As Comunidades do Vale do Rio São João (Santa Bárbara, Barão dos Cocais), afetadas pelo projeto, acumulam juntas apenas 390 habitantes, o que permite antever conflitos sociais relacionados ao esperado fluxo migratório de trabalhadores. As principais atividades econômicas de tais comunidades, que conservam expressões culturais relevantes, como a cavalhada15 e congado16, estão ligadas ao ambiente natural, seja com o extrativismo ou agricultura de subsistência, que devem ser negativamente afetadas pelo empreendimento.

A área em questão apresenta irrefutável importância nacional como reserva da biodiversidade de grande importância geomorfológica, como área de recarga de aquífero, de alta riqueza bioespeleológica, paisagística, de história humana e social, pois as águas da região do Gandarela abastecem milhares de famílias, que não se restringem às populações tradicionais17 que habitam a região. O estudo deste caso pode contribuir, portanto, com novos argumentos para a resolução de conflitos ambientais, visto sua importância biológica, social e econômica.

4.3 O projeto

O projeto a ser instalado na região é uma mineração de ferro da companhia Vale S/A, conhecido como Apolo. O projeto, que irá abranger porções territoriais dos municípios de Caeté e Santa Bárbara, a cerca de 40 km de Belo Horizonte, tem uma área aproximada de 1.700 ha de onde estima-se poder extrair 24 milhões de toneladas de minério de ferro/ano ao longo de 17 anos de vida útil (RIMA 2009).

Hoje a VALE S/A é uma empresa transnacional, controlada pelo consórcio VALEPAR - Bradesco, BNDESPar, Previ e a japonesa Mitsui, com sede no Brasil e atividades em mais de 30 países, nos cinco continentes, e considerada pela Forbes Magazine a maior companhia de mineração do mundo (OCMAL, 2013, p. 43). A atuação da Vale S/A se destaca na mineração - minério de ferro e pelotas, níquel, carvão, fertilizantes, cobre, manganês e ferroligas, mas também atua em logística, energia e siderurgia.
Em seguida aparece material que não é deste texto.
-- ==== Sys2Proof/Machine/Link.lean ====
section
/-! DEFINITION. The fabric: routing and translation, forwarding stubs, hints and map updates, acceptance in streams and acknowledgements, retransmission, device links, die-to-die links and the host's CXL.mem (R278, R430-R441). -/

namespace Sys2Proof.Machine

open Sys2Proof

/-! ## Routing and translation (R431, R433, R434) -/

/-- The router keeps the flit: its check holds, its kind is none that is reserved or idle, and its reserved bits are zero. -/
def Flit.good (f : Flit) : Bool := decide (f.crc = f.check) && decide (f.kind ≤ 10) && decide (bits f.hdr 16 7 = 0)
/-- The territory map's entry for a flit's logical tile: tile, slot, map generation. None for the management complex, for a logical tile that no
kernel of the device has, and for one of a switched kernel, which all take the flit where it is. -/
def State.locate (s : State) (f : Flit) : Option (Nat × Nat × Nat) :=
  match s.kernel? f.kid with
  | none => none
  | some k =>
    let x := s.ltile (ltKey f.kid f.lt)
    if f.kid = 63 ∨ k.tiles ≤ f.lt ∨ x.saved then none else some (x.tile, x.j, x.mapGen.toNat)
/-- The tile hosts the logical tile of a flit, or nothing does. -/
def State.hereFor (s : State) (f : Flit) : Bool := match s.locate f with | some (t, _, _) => decide (t = f.at_) | none => true

/-- A flit of the fabric; the first when several copies bear its number. -/
def State.flit? (s : State) (fid : Nat) : Option Flit := s.flits.find? fun f => f.fid = fid
/-- Replaces a flit of the fabric. -/
def State.putFlit (s : State) (fid : Nat) (f : Flit) : State := { s with flits := (s.flits.eraseP fun x => x.fid = fid) ++ [f] }

/-- A router's map cache takes an entry that is not older than its own (R433, R434). -/
def State.cacheMap (s : State) (t lt : Nat) (e : Nat × Nat × Nat) : State :=
  s.updTile t fun x =>
    { x with mapCache := match mget lt x.mapCache with
        | some o => if o.2.2 ≤ e.2.2 then mset lt e x.mapCache else x.mapCache
        | none => mset lt e x.mapCache }
/-- The first router of the device translates the flit (R433). -/
def State.translate (s : State) (f : Flit) : State :=
  let lt := ltKey f.kid f.lt
  match s.locate f with
  | none => s.putFlit f.fid { f with dst := some (f.at_, 0), router := f.at_ }
  | some e =>
    match mget lt (s.tile f.at_).mapCache with
    | some o => s.putFlit f.fid { f with dst := some (o.1, o.2.1), router := f.at_ }
    | none => (s.cacheMap f.at_ lt e).putFlit f.fid { f with dst := some (e.1, e.2.1), router := f.at_ }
O RIMA (2009), que teve suas informações levantadas entre os anos de 2008 – 2009 apresenta o projeto em quatro etapas: planejamento, implantação, operação e fechamento. O projeto prevê, na fase de implantação, um pico de 4.100 funcionários, chegando a 200 no fim do processo. A preocupação envolve, portanto, não apenas o âmbito do licenciamento, como também o âmbito social, já que a herança deixada por um processo brusco como esse pode modificar para sempre a dinâmica regional.

O projeto ainda prevê a instalação de um alojamento para 2.000 funcionários a fim de não sobrecarregar os serviços urbanos. Mesmo assim, os distritos de Morro Vermelho, André do Mato Dentro e Cruz dos Peixotos, de estrutura precária, serão os mais afetados pela instalação do empreendimento.

O próprio RIMA afirma que os fluxos migratórios resultantes da influência do empreendimento devem ser observados, assim como a eficiência dos serviços, segurança, mercado imobiliário, pois podem originar diversos problemas à comunidade local. A instalação de mineradoras promove o emprego, mas acelera os problemas sociais; o grande contingente de trabalhadores que é atraído para estas regiões acaba sem trabalho na fase final do projeto e, geralmente sem sucesso, busca novas oportunidades de trabalho (LAMOUNIER, 2009).

Segundo Cury (2002), mesmo os empreendimentos minerários de curto prazo, podem produzir impactos negativos, por um longo período de tempo.